In 2011, during its Series B funding round, Airbnb's founders executed a $21 million secondary share sale, a move that accompanied a substantial $114.9 million investment and valued the nascent company at an estimated $1.3 billion. This early liquidity event for the founders, while part of a successful funding round, sparked debate among venture capitalists regarding its implications for startup innovation and long-term commitment.
The Series B round, which saw significant participation from prominent investors including Andreessen Horowitz, DST Global, and General Catalyst, propelled Airbnb's growth. At the time, the company was rapidly expanding its community marketplace for unique accommodations, having already reached over 2 million nights booked and attracting millions of monthly page views. The capital infusion was earmarked to fuel international expansion and accelerate team growth.
The decision by founders to take money off the table through a secondary sale at such an early stage was often viewed critically within the venture capital community. As noted by Gergely Orosz in a recent social media post, "VCs said back then what they say today: secondaries terrible for innovation… I don’t buy it." This sentiment reflected a traditional belief that founders should maintain maximum equity and focus solely on company growth without early personal financial rewards.
However, Airbnb's trajectory following this event defied conventional wisdom.
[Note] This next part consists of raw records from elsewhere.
-- ==== Sys2Proof/Machine/Scalar.lean ====
section
/-!
DEFINITION. Scalar loads and stores, majors 0x0B to 0x10 (R40 to R45), transfers, hardware loops, repeats and the jump table,
majors 0x11 to 0x18 (R46 to R56).
-/
namespace Sys2Proof.Machine

/-- The bytes of a store size (R16, R40). -/
def StBytes : StSize → Nat
  | .b1 => 1
  | .b2 => 2
  | .b4 => 4
  | .b8 => 8

/-- The address of LD and ST: base plus the offset times the size (R40). -/
def offsetAddr (base : Word) (o : BitVec 11) (n : Nat) : Word := base + o.signExtend 64 * word n

/-- The address of LDX and STX: base plus the index times the size (R40). -/
def indexAddr (base idx : Word) (n : Nat) : Word := base + idx * word n

/-- A load into s(d) (R41): its value now, or later when the turn lets loads return late (R403). -/
def loadInto (w : BitVec 32) (d : SReg) (z : LdSize) (va : Word) : M Unit := do
  if (← get).me.late then
    let a ← checkM .load va (LdBytes z) (LdBytes z)
    doS fun s => (s.updCtx fun c => { c with replay := c.replay ++ [⟨c.pc, w, false, va, 0, some (a.pa, a.cached)⟩] }).traceEvent 3 (LdBytes z) va.toNat
  else
    wrM d (extendLoad z (← loadM va (LdBytes z)))

/-- The word of an instruction. -/
def wordOf (i : Instr) : BitVec 32 := BitVec.ofNat 32 ((encode i).getD 0)

/-- LD (R40, R41). -/
def execLd (d a : SReg) (z : LdSize) (o : BitVec 11) (s : State) : Ends :=
  ends s (loadInto (wordOf (.ld d a z o)) d z (offsetAddr (s.rd a) o (LdBytes z)))

/-- ST (R40, R41). -/
def execSt (d a : SReg) (z : StSize) (o : BitVec 11) (s : State) : Ends :=
  ends s (storeM (offsetAddr (s.rd a) o (StBytes z)) (StBytes z) (s.rd d).toNat)

/-- LDX (R40, R41). -/
def execLdx (d a b : SReg) (z : LdSize) (s : State) : Ends :=
  ends s (loadInto (wordOf (.ldx d a b z)) d z (indexAddr (s.rd a) (s.rd b) (LdBytes z)))

/-- STX (R40, R41). -/
def execStx (d a b : SReg) (z : StSize) (s : State) : Ends :=
  ends s (storeM (indexAddr (s.rd a) (s.rd b) (StBytes z)) (StBytes z) (s.rd d).toNat)

/-- PFCH (R45): no effect a program can see, and no trap; the line enters L1 when nothing stands against it. -/
def execPfch (a : SReg) (i : BitVec 14) (s : State) : Ends :=
  let va := s.rd a + sx14 i
  .next (match s.check s.die s.me.asid.toNat s.me.pl .load va 1 with
    | (t, .ok x) =>
      if x.cached && !t.broken x.pa then (t.fillL1 (hartCore t.cur) (x.pa / 64) (lineOf (t.bytesAt (x.pa / 64 * 64) 64))).complete
      else s.complete
    | _ => s.complete)

/-! ## Branches, jumps and calls -/

/-- The tests of BR (R13). -/
def Cond.holds (c : Cond) (x : Word) : Bool :=
  match c with
  | .eqz => x == 0
  | .nez => x != 0
  | .ltz => x.msb
  | .gez => !x.msb
  | .gtz => !x.msb && x != 0
  | .lez => x.msb || x == 0
  | .bit0 => x.toNat.testBit 0

/-- A transfer by a signed number of words (R12, R46). -/
def State.jumpBy (s : State) (words : Word) : State := (s.jump (s.pc + 4#64 * words)).updCtx fun c => { c with grant := none }

/-- BR (R13, R46). -/
def execBr (a : SReg) (c : Cond) (o : BitVec 17) (s : State) : Ends :=
  .next (if Cond.holds c (s.rd a) then s.jumpBy (o.signExtend 64) else s.complete)

/-- JMP (R46). -/
def execJmp (o : BitVec 26) (s : State) : Ends := .next (s.jumpBy (o.signExtend 64))

/-- CALL (R46): the link is s62. -/
def execCall (o : BitVec 26) (s : State) : Ends := .next ((s.wr 62 (s.pc + 4)).jumpBy (o.signExtend 64))

/-- JR (R47). -/
def execJr (a : SReg) (s : State) : Ends := ends s do
  let t := s.rd a
  alignedTarget t
  jumpM t

/-- CALLR (R47): the target is read before the link is written. -/
def execCallr (a : SReg) (s : State) : Ends := ends s do
  let t := s.rd a
  alignedTarget t
  wrM 62 (s.pc + 4)
  jumpM t

/-- RET (R47). -/
def execRet (s : State) : Ends := ends s do
  let t := s.rd 62
  alignedTarget t
  jumpM t

/-! ## Hardware loops -/

/-- Arm loop c with n trips over len words, or skip the body when n is 0 (R48). -/
def Ctx.armLoop (x : Ctx) (c : Fin 2) (n : Word) (len : Nat) : Ctx :=
  let body : HwLoop := ⟨x.pc + 4, x.pc + word (4 * len), true⟩
  if n = 0 then
    let x := { x with pc := x.pc + 4 + word (4 * len), grant := none }
    if c = 0 then { x with lc0 := 0, loop0 := { x.loop0 with active := false } }
    else { x with lc1 := 0, loop1 := { x.loop1 with active := false } }
  else if c = 0 then { x with lc0 := n, loop0 := body, last1 := false, pc := x.pc + 4, grant := none }
  else { x with lc1 := n, loop1 := body, last1 := true, pc := x.pc + 4, grant := none }

/-- LOOP and LOOPI: ILLEGAL at the end address of an active loop (R51). -/
def armM (c : Fin 2) (n : Word) (len : Nat) : M Unit := do
  demand (!(← get).ctx.atLoopEnd) .illegal
  doS fun s => s.updCtx fun x => x.armLoop c n len
  throw .done

/-- LOOP (R48). -/
def execLoop (c : Fin 2) (a : SReg) (l : BitVec 9) (s : State) : Ends := ends s (armM c (s.rd a) l.toNat)

/-- LOOPI (R48). -/
def execLoopi (c : Fin 2) (n : BitVec 15) (l : BitVec 9) (s : State) : Ends := ends s (armM c (n.zeroExtend 64) l.toNat)

/-! ## Repeat -/

/-- The trap of a fetch that failed (R35): the structure code for ECC, the package for LINK (R398). -/
def fetchTrap (c : Cause) (va : Word) (k : Nat) (at_ : Option Word) : PendTrap :=
  ⟨c, if c == .link || c == .ecc then 0 else k, va, if c == .ecc || c == .link then word k else 0, [], at_⟩

/-- Whether a word may not be repeated (R53): majors 0x11 to 0x18, major 0x3A, EXIT and YIELD. -/
def barred (w : Nat) : Bool :=
  let op := bits w 26 6
  (0x11 ≤ op && op ≤ 0x18) || op == 0x3A || (op == 0x36 && (bits w 0 8 == 2 || bits w 0 8 == 3))

/-- REP and REPI (R51, R52): the next word becomes the repeated instruction. -/
def repeatM (d : SReg) (n : Word) : M Unit := do
  let s ← get
  demand (!s.ctx.atLoopEnd) .illegal
  let t := s.pc + 4
  if n = 0 then
    doS fun s => (s.setPc (t + 4)).updCtx fun c => { c with grant := none }
    throw .done
  else
    match s.fetch s.cur t with
    | (s, .error (c, k)) => set s; throw (.trap (fetchTrap c t k (some t)))
    | (s, .ok w) =>
      set s
      if barred w.toNat || (decodeControl w.toNat).toOption.isNone then throw (.trap ⟨.illegal, 0, 0, 0, [], some t⟩)
      else
        doS fun s => s.updCtx fun c => { c with pc := t, rep := ⟨true, 0, n, d, t, w⟩, grant := none }
        throw .done

/-- REP (R52). -/
def execRep (d a : SReg) (s : State) : Ends := ends s (repeatM d (s.rd a))

/-- REPI (R52). -/
def execRepi (d : SReg) (n : BitVec 12) (s : State) : Ends := ends s (repeatM d (n.zeroExtend 64))

/-! ## Jump table -/

/-- Bounds strictly ascending (R55). -/
def ascending : List Nat → Bool
  | a :: b :: t => decide (a < b) && ascending (b :: t)
  | _ => true

/-- JTAB (R55, R56): the whole table is read through the instruction path, then the least bucket that holds the count. -/
def execJtab (d a : SReg) (i : BitVec 14) (s : State) : Ends := ends s do
  let t := s.pc + 4#64 * sx14 i
  let c := (s.rd a).toNat
  let hd ← readRecordM .fetch t 8
  let n := fieldOf hd 0 4
  demand (1 ≤ n && n ≤ 64) .illegal
  let body ← readRecordM .fetch (t + 8) (8 * n)
  let bounds := (List.range n).map fun k => fieldOf body (8 * k) 4
  demand (fieldOf hd 4 4 == 0 && ascending bounds) .illegal
  match bounds.findIdx? (c ≤ ·) with
  | some k =>
    wrM d (word (bounds.getD k 0))
    jumpM (t + 4#64 * (BitVec.ofNat 32 (fieldOf body (8 * k + 4) 4)).signExtend 64)
  | none => wrM d (word c)

/-! ## Words that decode to nothing, and fetches that fail -/

/-- ILLEGAL_INSTRUCTION (R15, R58): no effect but the trap. -/
def execIllegalInstruction (_w : BitVec 32) (s : State) : Ends := ends s (trapM .illegal)

/-- INSTRUCTION_FETCH_FAULT (R35): the pc's own address is the faulting one. -/
def execInstructionFetchFault (c : Cause) (va : BitVec 64) (detail : Nat) (s : State) : Ends :=
  ends s (throw (.trap (fetchTrap c va detail none)))

end Sys2Proof.Machine
end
The company went on to achieve "smashing success," eventually becoming a global hospitality giant and completing a highly anticipated Initial Public Offering (IPO) in December 2020. Orosz's commentary underscores a re-evaluation of early founder liquidity, suggesting that it does not inherently hinder innovation or company success. He concluded his observation with direct advice to entrepreneurs: "Founders: take secondaries if you can." This perspective highlights a growing acceptance that founder liquidity can be a legitimate part of a startup's funding journey, potentially offering stability and motivation without compromising ambitious growth.